# SUPPLIED MATERIAL
/-- The rounded product is within 2^-8 of the exact one. -/
theorem Fits.abs_scaledVal_sub_le (hn : Fits f n) (hc : |c| ≤ 1) : |scaledVal f n c - c * n| ≤ 1 / 2 ^ 8 := by
  have hS := hn.rneVal_self
  have hfit : (n : Rat) * 2 ^ 7 ≤ 2 ^ f.fmt.fracBits := by exact_mod_cast hn.2
  have hlt : |c * (n : Rat)| < (2 : Rat) ^ ((f.fmt.fracBits : Int) - 7 + 1) := by
    have hle := abs_product_le (f := f) hn.1 hc
    have hunit : (2 : Rat) ^ ((f.fmt.fracBits : Int) - 7 + 1) = 2 ^ f.fmt.fracBits / 2 ^ 6 := by
      rw [show (f.fmt.fracBits : Int) - 7 + 1 = f.fmt.fracBits - 6 by ring, zpow_sub₀ two_ne_zero, zpow_natCast]
      rfl
    have hpos : (0 : Rat) < n := by exact_mod_cast Int.lt_of_lt_of_le one_pos hn.1.1
    rw [hS] at hle
    rw [hunit, lt_div_iff₀ (by norm_num)]
    linarith
  have herr := abs_rneVal_sub_le (F := f.fmt) (k := (f.fmt.fracBits : Int) - 7)
    (by rw [← hS]; exact product_lt_overflowBound hn.1 hc) (by cases f <;> decide) hlt
  rw [show (f.fmt.fracBits : Int) - 7 - f.fmt.fracBits - 1 = -8 by ring] at herr
  rw [scaledVal, hS]
  exact herr.trans (by norm_num)

/-- The rounded quotient is within 2^-7 grid steps of the exact one, one step past the scale too. -/
theorem Fits.abs_gridVal_mul_sub_le (hn : Fits f n) (hi : |i| ≤ n + 1) : |gridVal f n i * n - i| ≤ 1 / 2 ^ 7 := by
  have hS := hn.rneVal_self
  have hI := hn.rneVal_intCast hi
  have hone : (1 : Rat) ≤ n := by exact_mod_cast hn.1.1
  have hpos : (0 : Rat) < n := zero_lt_one.trans_le hone
  have hfit : (n : Rat) * 2 ^ 7 ≤ 2 ^ f.fmt.fracBits := by exact_mod_cast hn.2
  have hquot : |(i : Rat) / n| < (2 : Rat) ^ ((1 : Int) + 1) := by
    have hi' : |(i : Rat)| ≤ n + 1 := by exact_mod_cast hi
    rw [abs_div, abs_of_pos hpos, div_lt_iff₀ hpos]
    norm_num
    linarith
  have hbound := abs_quotient_le (f := f) hn.1 (hn.1.abs_le_of_succ hi)
  rw [hI, hS] at hbound
  have herr := abs_rneVal_sub_le (F := f.fmt) (k := 1) (lt_overflowBound_of_le hbound) (by cases f <;> decide) hquot
  rw [show 1 - (f.fmt.fracBits : Int) - 1 = -f.fmt.fracBits by ring, zpow_neg, zpow_natCast] at herr
  calc |gridVal f n i * n - i| = |gridVal f n i - (i : Rat) / n| * n := by
        rw [← abs_of_pos hpos, ← abs_mul, abs_of_pos hpos, sub_mul, div_mul_cancel₀ _ hpos.ne']
    _ ≤ (2 ^ f.fmt.fracBits)⁻¹ * n := by
        rw [gridVal, hI, hS]
        exact mul_le_mul_of_nonneg_right herr hpos.le
    _ = (2 ^ f.fmt.fracBits)⁻¹ * (n * 2 ^ 7) * (1 / 2 ^ 7) := by ring
    _ ≤ (2 ^ f.fmt.fracBits)⁻¹ * 2 ^ f.fmt.fracBits * (1 / 2 ^ 7) := by gcongr
    _ = 1 / 2 ^ 7 := by rw [inv_mul_cancel₀ (by positivity), one_mul]

/-- One step past the scale the quotient rounds to more than 1. -/
theorem Fits.one_lt_gridVal_succ (hn : Fits f n) : 1 < gridVal f n (n + 1) := by
  have hpos : (0 : Rat) < n := by exact_mod_cast Int.lt_of_lt_of_le one_pos hn.1.1
  have herr := (abs_le.mp (hn.abs_gridVal_mul_sub_le (abs_of_pos (by linarith [hn.1.1])).le)).1
  push_cast at herr
  rw [← mul_lt_mul_iff_of_pos_right hpos]
  linarith

/-- Scaling a grid value back and rounding gives its integer. -/
theorem Fits.roundAway_scaledVal_gridVal (hn : Fits f n) (hi : |i| ≤ n) : roundAway (scaledVal f n (gridVal f n i)) = i := by
  refine roundAway_eq_of_near ?_
  have hprod := hn.abs_scaledVal_sub_le (abs_gridVal_le_one (f := f) hn.1 hi)
  have hquot := hn.abs_gridVal_mul_sub_le (Int.le_add_one hi)
  have htri := abs_sub_le (scaledVal f n (gridVal f n i)) (gridVal f n i * n) i
  linarith

/-- The grid value of a rounded product is within one grid step of the clamped value. -/
theorem Fits.abs_gridVal_roundAway_sub_le (hn : Fits f n) (h0 : 0 ≤ c) (h1 : c ≤ 1) :
    |gridVal f n (roundAway (scaledVal f n c)) - c| ≤ 1 / n := by
  have hc : |c| ≤ 1 := abs_le.mpr ⟨by linarith, h1⟩
  have hpos : (0 : Rat) < n := by exact_mod_cast Int.lt_of_lt_of_le one_pos hn.1.1
  have hp0 : 0 ≤ scaledVal f n c := scaledVal_nonneg hn.1 h0 h1
  have hpn : scaledVal f n c ≤ n := hn.rneVal_self ▸ (le_abs_self _).trans (abs_scaledVal_le hn.1 hc)
  have hk : |roundAway (scaledVal f n c)| ≤ n := by
    rw [abs_of_nonneg (le_roundAway hp0 (by exact_mod_cast hp0))]
    exact roundAway_le hp0 hpn
  have hgrid := hn.abs_gridVal_mul_sub_le (Int.le_add_one hk)
  have hround := abs_roundAway_sub_le hp0
  have hprod := hn.abs_scaledVal_sub_le hc
  rw [le_div_iff₀ hpos]
  have hsplit : |gridVal f n (roundAway (scaledVal f n c)) - c| * n =
      |(gridVal f n (roundAway (scaledVal f n c)) * n - roundAway (scaledVal f n c)) +
        (roundAway (scaledVal f n c) - scaledVal f n c) + (scaledVal f n c - c * n)| := by
    rw [sub_add_sub_cancel, sub_add_sub_cancel, ← sub_mul, abs_mul, abs_of_pos hpos]
  rw [hsplit]
  refine (abs_add_three _ _ _).trans ?_
  linarith

end Lanes

end Sys2Proof.Machine
end

section
/-! PROOFS for 41_normalized.md, lanes: what the four normalized operations do to one lane, in every width and format (R121 to
R125, R128), and where the lane stands in the result. -/

namespace Sys2Proof.Machine

open Sys2Proof.Safety

/-! ## The scales of the twelve combinations (R121) -/

section Scales

variable {b : LaneBits} {f : LaneFloat}

theorem isScale_unormMax (b : LaneBits) : IsScale (unormMax b) := by
  cases b <;> exact ⟨by decide, by decide⟩

theorem isScale_snormMax (b : LaneBits) : IsScale (snormMax b) := by
  cases b <;> exact ⟨by decide, by decide⟩

/-- Only binary32 with 32-bit lanes has no bits to spare. -/
theorem fits_unormMax (h : ¬ (b = .b32 ∧ f = .f32)) : Fits f (unormMax b) := by
  refine ⟨isScale_unormMax b, ?_⟩
  cases b <;> cases f
  case b32.f32 => exact absurd ⟨rfl, rfl⟩ h
  all_goals decide

theorem fits_snormMax (h : ¬ (b = .b32 ∧ f = .f32)) : Fits f (snormMax b) := by
  have hle : snormMax b ≤ unormMax b := by cases b <;> decide
  exact ⟨isScale_snormMax b, (Int.mul_le_mul_of_nonneg_right hle (by norm_num)).trans (fits_unormMax h).2⟩

/-- The scale constant of 32-bit lanes is rounded up to 2^32 in binary32. -/
theorem rneVal_unormMax_b32 : rneVal .binary32 (unormMax .b32) = 2 ^ 32 :=
  finiteValue_of_finite (F := .binary32) (b := toF .binary32 (unormMax .b32)) (by decide)

theorem rneVal_snormMax_b32 : rneVal .binary32 (snormMax .b32) = 2 ^ 31 :=
  finiteValue_of_finite (F := .binary32) (b := toF .binary32 (snormMax .b32)) (by decide)

/-- No scale constant is below its integer. -/
theorem unormMax_le_rneVal (b : LaneBits) (f : LaneFloat) : (unormMax b : Rat) ≤ rneVal f.fmt (unormMax b) := by
  by_cases h : b = .b32 ∧ f = .f32
  · obtain ⟨rfl, rfl⟩ := h
    rw [rneVal_unormMax_b32, unormMax]
    norm_num
  · rw [(fits_unormMax h).rneVal_self]

theorem snormMax_le_rneVal (b : LaneBits) (f : LaneFloat) : (snormMax b : Rat) ≤ rneVal f.fmt (snormMax b) := by
  by_cases h : b = .b32 ∧ f = .f32
  · obtain ⟨rfl, rfl⟩ := h
    rw [rneVal_snormMax_b32, snormMax]
    norm_num
  · rw [(fits_snormMax h).rneVal_self]

end Scales

/-! ## The clamp at its two ends (R19) -/

section Clamp

variable {F : FloatFmt} {x : BitVec F.width} {lo hi c : Rat}

theorem decodeF_clampF_of_neg_inf (hlo : IsValue F lo) (hx : decodeF F x = .inf true) :
    decodeF F (clampF F x lo hi) = .finite lo := by
  rw [clampF_of_neg_inf hx, decodeF_rne_eq_rneVal 0 hlo.lt_overflowBound, rneVal_of_isValue hlo]

theorem decodeF_clampF_of_pos_inf (hhi : IsValue F hi) (hx : decodeF F x = .inf false) :
    decodeF F (clampF F x lo hi) = .finite hi := by
  rw [clampF_of_pos_inf hx, decodeF_rne_eq_rneVal 0 hhi.lt_overflowBound, rneVal_of_isValue hhi]

/-- A pattern that is no NaN clamps to a finite value within the bounds. -/
theorem exists_clampF (hlo : IsValue F lo) (hhi : IsValue F hi) (hle : lo ≤ hi) (hx : isNaN F x = false) :
    ∃ c, decodeF F (clampF F x lo hi) = .finite c ∧ lo ≤ c ∧ c ≤ hi := by
  cases hv : decodeF F x with
  | nan => rw [isNaN, hv] at hx; exact absurd hx (by decide)
  | inf neg =>
    cases neg with
    | true => exact ⟨lo, decodeF_clampF_of_neg_inf hlo hv, le_rfl, hle⟩
    | false => exact ⟨hi, decodeF_clampF_of_pos_inf hhi hv, hle, le_rfl⟩
  | finite v => exact ⟨_, decodeF_clampF hlo hhi hle hv, le_max_left _ _, max_le hle (min_le_right _ _)⟩

/-- What a pattern clamps to is within the bounds. -/
theorem clampF_mem (hlo : IsValue F lo) (hhi : IsValue F hi) (hle : lo ≤ hi)
    (hc : decodeF F (clampF F x lo hi) = .finite c) : lo ≤ c ∧ c ≤ hi := by
  obtain ⟨c', hc', hmem⟩ := exists_clampF hlo hhi hle (isNaN_of_clampF_finite hc)
  have heq : c = c' := Value.finite.inj (hc.symm.trans hc')
  exact heq ▸ hmem

end Clamp

/-! ## One packed lane (R122, R124, R128) -/

section Lane

variable {b : LaneBits} {f : LaneFloat} {x : BitVec f.fmt.width} {c : Rat}

theorem packUnormLane_of_nan (hx : isNaN f.fmt x = true) : packUnormLane b f x = nanPack .unorm b f x := if_pos hx

theorem packSnormLane_of_nan (hx : isNaN f.fmt x = true) : packSnormLane b f x = nanPack .snorm b f x := if_pos hx

/-- What a lane clamps to for `packUnorm`. -/
theorem clampUnorm_mem (hc : decodeF f.fmt (clampF f.fmt x 0 1) = .finite c) : 0 ≤ c ∧ c ≤ 1 :=
  clampF_mem isValue_zero isValue_one zero_le_one hc

/-- What a lane clamps to for `packSnorm`. -/
theorem clampSnorm_mem (hc : decodeF f.fmt (clampF f.fmt x ((-1 : Int) : Rat) 1) = .finite c) : |c| ≤ 1 := by
  obtain ⟨hlo, hhi⟩ := clampF_mem isValue_neg_one isValue_one (by norm_num) hc
  exact abs_le.mpr ⟨by simpa using hlo, hhi⟩

theorem decodeF_clampSnorm {v : Rat} (hx : decodeF f.fmt x = .finite v) :
    decodeF f.fmt (clampF f.fmt x ((-1 : Int) : Rat) 1) = .finite (max (-1) (min v 1)) := by
  refine (decodeF_clampF isValue_neg_one isValue_one (by norm_num) hx).trans ?_
  rw [Int.cast_neg, Int.cast_one]

/-- A clamped lane is scaled with one rounding, rounded to an integer and saturated (R122). -/
theorem packUnormLane_eq (hc : decodeF f.fmt (clampF f.fmt x 0 1) = .finite c) :
    packUnormLane b f x = min (roundAway (scaledVal f (unormMax b) c)) (unormMax b) := by
  obtain ⟨h0, h1⟩ := clampUnorm_mem hc
  have hprod := decodeF_mulF_toF (isScale_unormMax b) (abs_le.mpr ⟨by linarith, h1⟩) hc
  rw [packUnormLane, if_neg (by simp [isNaN_of_clampF_finite hc])]
  exact congrArg (fun p => min (roundAway p) _) (finiteValue_of_finite hprod)

/-- A clamped lane is scaled with one rounding, rounded to an integer and saturated at both ends (R124). -/
theorem packSnormLane_eq (hc : decodeF f.fmt (clampF f.fmt x ((-1 : Int) : Rat) 1) = .finite c) :
    packSnormLane b f x = clampInt (-snormMax b) (snormMax b) (roundAway (scaledVal f (snormMax b) c)) := by
  have hprod := decodeF_mulF_toF (isScale_snormMax b) (clampSnorm_mem hc) hc
  rw [packSnormLane, if_neg (by simp [isNaN_of_clampF_finite hc])]
  exact congrArg (fun p => clampInt _ _ (roundAway p)) (finiteValue_of_finite hprod)

theorem clampInt_mem {lo hi v : Int} (h : lo ≤ hi) : lo ≤ clampInt lo hi v ∧ clampInt lo hi v ≤ hi :=
  ⟨le_max_left _ _, max_le h (min_le_right _ _)⟩

theorem packUnormLane_mem (b : LaneBits) (f : LaneFloat) (x : BitVec f.fmt.width) :
    0 ≤ packUnormLane b f x ∧ packUnormLane b f x ≤ unormMax b := by
  cases hx : isNaN f.fmt x with
  | true => exact packUnormLane_of_nan hx ▸ nanPack_unorm_bounds b f x
  | false =>
    obtain ⟨c, hc, h0, h1⟩ := exists_clampF isValue_zero isValue_one zero_le_one hx
    have hp := scaledVal_nonneg (f := f) (isScale_unormMax b) h0 h1
    rw [packUnormLane_eq hc]
    exact ⟨le_min (le_roundAway hp (by exact_mod_cast hp)) (zero_le_one.trans (isScale_unormMax b).1), min_le_right _ _⟩

theorem packSnormLane_mem (b : LaneBits) (f : LaneFloat) (x : BitVec f.fmt.width) :
    -snormMax b ≤ packSnormLane b f x ∧ packSnormLane b f x ≤ snormMax b := by
  cases hx : isNaN f.fmt x with
  | true => exact packSnormLane_of_nan hx ▸ nanPack_snorm_bounds b f x
  | false =>
    obtain ⟨c, hc, -⟩ := exists_clampF isValue_neg_one isValue_one (by norm_num) hx
    have hpos := (isScale_snormMax b).1
    rw [packSnormLane_eq hc]
    exact clampInt_mem (by omega)

theorem packUnormLane_of_zero (hc : decodeF f.fmt (clampF f.fmt x 0 1) = .finite 0) : packUnormLane b f x = 0 := by
  rw [packUnormLane_eq hc, scaledVal_zero, roundAway_zero, min_eq_left (zero_le_one.trans (isScale_unormMax b).1)]

theorem packUnormLane_of_one (hc : decodeF f.fmt (clampF f.fmt x 0 1) = .finite 1) :
    packUnormLane b f x = unormMax b := by
  have hscale := isScale_unormMax b
  rw [packUnormLane_eq hc, scaledVal_one hscale, min_eq_right]
  exact le_roundAway (zero_le_one.trans hscale.one_le_rneVal) (unormMax_le_rneVal b f)

/-- The saturation acts in binary32 at 32 bits alone (R122). -/
theorem roundAway_scaledVal_unormMax_le (h : ¬ (b = .b32 ∧ f = .f32)) (h0 : 0 ≤ c) (h1 : c ≤ 1) :
    roundAway (scaledVal f (unormMax b) c) ≤ unormMax b := by
  have hscale := isScale_unormMax b
  have hle := abs_scaledVal_le (f := f) hscale (abs_le.mpr ⟨by linarith, h1⟩)
  rw [(fits_unormMax h).rneVal_self] at hle
  exact roundAway_le (scaledVal_nonneg hscale h0 h1) ((le_abs_self _).trans hle)

/-- A lane with exponent field 0 is far below one grid step. -/
theorem abs_le_of_expField_zero {v : Rat} (hx : decodeF f.fmt x = .finite v) (he : expField f.fmt x = 0) :
    |v| ≤ (2 : Rat) ^ (-34 : Int) := by
  have he0 : (expField f.fmt x).toNat = 0 := by rw [he]; rfl
  have hlt := patMag_lt (F := f.fmt) (b := x)
  rw [patExp, if_pos he0] at hlt
  rw [abs_of_finite hx]
  exact hlt.le.trans (zpow_le_zpow_right₀ (by norm_num) (by cases f <;> decide))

# YOUR GOAL
Read through the entries and copy each line in which "within" appears.

# RESULT OF THIS TASK
/-- The rounded product is within 2^-8 of the exact one. -/
/-- The rounded quotient is within 2^-7 grid steps of the exact one, one step past the scale too. -/
/-- The grid value of a rounded product is within one grid step of the clamped value. -/
/-- A pattern that is no NaN clamps to a finite value within the bounds. -/
/-- What a pattern clamps to is within the bounds. -/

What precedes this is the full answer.